Exercise:
Exact reproduction required: the lines below from the line with "fun s a v i _ _ =>" to the line with "(h : OutOfReach", both ends included, and no others.

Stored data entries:
/-- STEP with the remainders at 0: the I/O chunks, then the audio chunks to `APUS` alone, then one publish. -/
theorem exec_step_eq {s : State} (h : AccountsOk s) (c : Cycles) :
    exec (.step c) s = .next { afterIo s c.toNat with
      apus := (chunks c.toNat s.cfg.apuChunkMax.val).foldl Config.apuStep (afterIo s c.toNat).apus
      apuDelivered := (afterIo s c.toNat).apuDelivered + c.toNat
      snap := if (afterIo s c.toNat).synthAttached
        then some ((chunks c.toNat s.cfg.apuChunkMax.val).foldl Config.apuStep (afterIo s c.toNat).apus)
        else (afterIo s c.toNat).snap
      result := .nothing } := by
  obtain ⟨hioRem, hapuRem, -⟩ := accountsOk_iff.mp h
  obtain ⟨hafterRem, hafterCfg⟩ := afterIo_frame s c.toNat
  have hio : ioPart { s with cycTotal := s.cycTotal + c.toNat } c.toNat = afterIo s c.toNat :=
    ioPart_eq (s := { s with cycTotal := s.cycTotal + c.toNat }) hioRem c.toNat
  rw [← hafterCfg, exec_step, advance, hio, apuPart_eq (hafterRem.trans hapuRem), publish_eq]
  rfl

/-- No callback counts: the counter after an `io_step` call goes on from the one before it. -/
theorem ioAdvance_eq (u : State) (k : Nat) :
    ioAdvance u k = { runIo (Config.ioStep u.cfg.ifAddr u.ios k) u with ioDelivered := u.ioDelivered + k } := by
  obtain ⟨-, -, -, -, -, -, -, hio, -⟩ := outOfReach_runIo (Config.ioStep u.cfg.ifAddr u.ios k) u
  simp only [ioAdvance, hio]

/-- Settles O47: the calls of a STEP in their order. -/
theorem stepAdvancesIoThenAudio : Obligations.StepAdvancesIoThenAudio := by
  intro c s h
  refine ⟨afterIo s c.toNat, _, ?_, rfl, exec_step_eq h c⟩
  exact congrArg (List.foldl · _ _) (funext₂ ioAdvance_eq)

/-- Settles O48: of no cycles there are no chunks. -/
theorem stepZeroOnlyPublishes : Obligations.StepZeroOnlyPublishes :=
  fun _ h => exec_step_eq h 0#64

/-! ### Callbacks (43_step_coordinator.md R188) -/

/-- A field that is no collaborator's is left alone by a bus read (20_memory.md R46). -/
theorem busRead_field {α : Type} (f : State → α) (s : State) (a : Addr) (hios : ∀ x, f (s.setIos x) = f s)
    (hapus : ∀ x, f (s.setApus x) = f s) : f (busRead s a).2 = f s := by
  obtain h | ⟨x, h⟩ | ⟨x, h⟩ := busRead_cases s a <;> rw [h]
  · exact hios x
  · exact hapus x

theorem busWrite_result (s : State) (a : Addr) (v : Byte) : (busWrite s a v).result = s.result := by
  obtain ⟨-, -, -, -, -, -, -, -, -, -, -, -, hresult⟩ := outOfReach_busWrite a v (outOfReach_refl s)
  exact hresult

/-- Settles O50: each callback goes on from the state its transaction leaves, but for the result handed back. -/
theorem callbacksAreTransactions : Obligations.CallbacksAreTransactions :=
  fun s a v i _ _ =>
    ⟨⟨(busRead s a.addr).2, busByte s a.addr, rfl,
        busRead_field State.result s a.addr (fun _ => rfl) (fun _ => rfl), rfl⟩,
      ⟨busWrite s a.addr v, rfl, busWrite_result s a.addr v, rfl⟩,
      ⟨s.setIfl (setSource s.ifl i), rfl, rfl, rfl⟩⟩

end Sys2Proof.Machine

/-! ## 20_memory.md and 60_exceptions.md: one step, and what no operation touches

Every operation completes and leaves the parameters and the port alone (`exec_completes`); so a step can only be refused for
its packet. A read outside the collaborators' ranges leaves the whole block as it stands (`busRead_of_outside`). -/

namespace Sys2Proof.Machine

/-- Settles O5: the two ways a step goes that is not refused. -/
theorem stepRunsTheOldestTransaction : Obligations.StepRunsTheOldestTransaction :=
  ⟨fun _ _ _ _ hport hdecode => step_runs hport hdecode, fun _ hport => step_idle hport⟩

/-! ### Every operation completes (60_exceptions.md R220) -/

theorem OutOfReach.cfg_port {s t : State} (h : OutOfReach s t) : t.cfg = s.cfg ∧ t.port = s.port := by
  obtain ⟨-, -, -, -, -, -, -, -, -, hcfg, hport, -⟩ := h
  exact ⟨hcfg, hport⟩

/-- Through the gate or not, an external-RAM write leaves everything but external RAM alone. -/
theorem writeEram_eq (s : State) (a : Addr) (v : Byte) :
    writeEram s a v
      = s.setEram (if s.ctrl.ramEnabled then s.eram.write (eramOffset s.ctrl.ramBank a) v else s.eram) := by
  unfold writeEram
  split <;> rfl

theorem writeEram_field {α : Type} (f : State → α) (s : State) (a : Addr) (v : Byte) (hf : ∀ m, f (s.setEram m) = f s) :
    f (writeEram s a v) = f s := by
  rw [writeEram_eq]
  exact hf _

/-- The operations that go through the bus, the gate of external RAM or a publish by their frames; the last case holds those
whose next state is written out. -/
theorem exec_completes (i : Instr) (s : State) : ∃ t, exec i s = .next t ∧ t.cfg = s.cfg ∧ t.port = s.port := by
  cases i
  case rd a => exact ⟨_, rfl, (outOfReach_busRead s a).cfg_port⟩
  case wr a v => exact ⟨_, rfl, (outOfReach_busWrite a v (outOfReach_refl s)).cfg_port⟩
  case step c => exact ⟨_, rfl, (outOfReach_advance s c.toNat).cfg_port⟩
  case wrApu a v => exact ⟨_, exec_wrApu a v s, rfl, rfl⟩
  case wrEram a v =>
    refine ⟨_, exec_wrEram a v s, ?_⟩
    rw [writeEram_eq]
    exact ⟨rfl, rfl⟩
  all_goals exact ⟨_, rfl, rfl, rfl⟩

/-- Settles O6: every operation by `exec_completes`; there is no fault; a step that runs an operation is not refused. -/
theorem everyOperationCompletes : Obligations.EveryOperationCompletes := by
  refine ⟨exec_completes, fun _ => nofun, fun s r h => ?_⟩
  cases hport : s.port with
  | nil => rw [step_idle hport] at h; cases h
  | cons p rest =>
    cases hdecode : decode s.cfg.ifAddr p with
    | error e =>
      rw [step_refuses hport hdecode] at h
      cases h
      exact ⟨p, rest, e, rfl, hdecode, rfl⟩
    | ok i =>
      obtain ⟨t, ht, -⟩ := exec_completes i { s with port := rest }
      rw [step_runs hport hdecode, ht] at h
      cases h

/-! ### Reads without side effects (20_memory.md R46) -/

theorem busRead_of_outside {s : State} {a : Addr} (hio : Config.ioOwned s.cfg.ifAddr a = false)
    (hapu : ¬ (0xFF10 ≤ a.toNat ∧ a.toNat ≤ 0xFF3F)) : busRead s a = (busByte s a, s) := by
  have hholds := regionOf_holds s.cfg.ifAddr a
  have hregion := mt (ioOwned_iff s.cfg.ifAddr a).mpr (Bool.eq_false_iff.mp hio)
  unfold busByte busRead
  cases hr : regionOf s.cfg.ifAddr a
  case vram | oam | io => simp [hr] at hregion
  case apu =>
    rw [hr] at hholds
    exact absurd hholds hapu
  all_goals rfl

Solution for this problem:
  fun s a v i _ _ =>
    ⟨⟨(busRead s a.addr).2, busByte s a.addr, rfl,
        busRead_field State.result s a.addr (fun _ => rfl) (fun _ => rfl), rfl⟩,
      ⟨busWrite s a.addr v, rfl, busWrite_result s a.addr v, rfl⟩,
      ⟨s.setIfl (setSource s.ifl i), rfl, rfl, rfl⟩⟩

end Sys2Proof.Machine

/-! ## 20_memory.md and 60_exceptions.md: one step, and what no operation touches

Every operation completes and leaves the parameters and the port alone (`exec_completes`); so a step can only be refused for
its packet. A read outside the collaborators' ranges leaves the whole block as it stands (`busRead_of_outside`). -/

namespace Sys2Proof.Machine

/-- Settles O5: the two ways a step goes that is not refused. -/
theorem stepRunsTheOldestTransaction : Obligations.StepRunsTheOldestTransaction :=
  ⟨fun _ _ _ _ hport hdecode => step_runs hport hdecode, fun _ hport => step_idle hport⟩

/-! ### Every operation completes (60_exceptions.md R220) -/

theorem OutOfReach.cfg_port {s t : State} (h : OutOfReach s t) : t.cfg = s.cfg ∧ t.port = s.port := by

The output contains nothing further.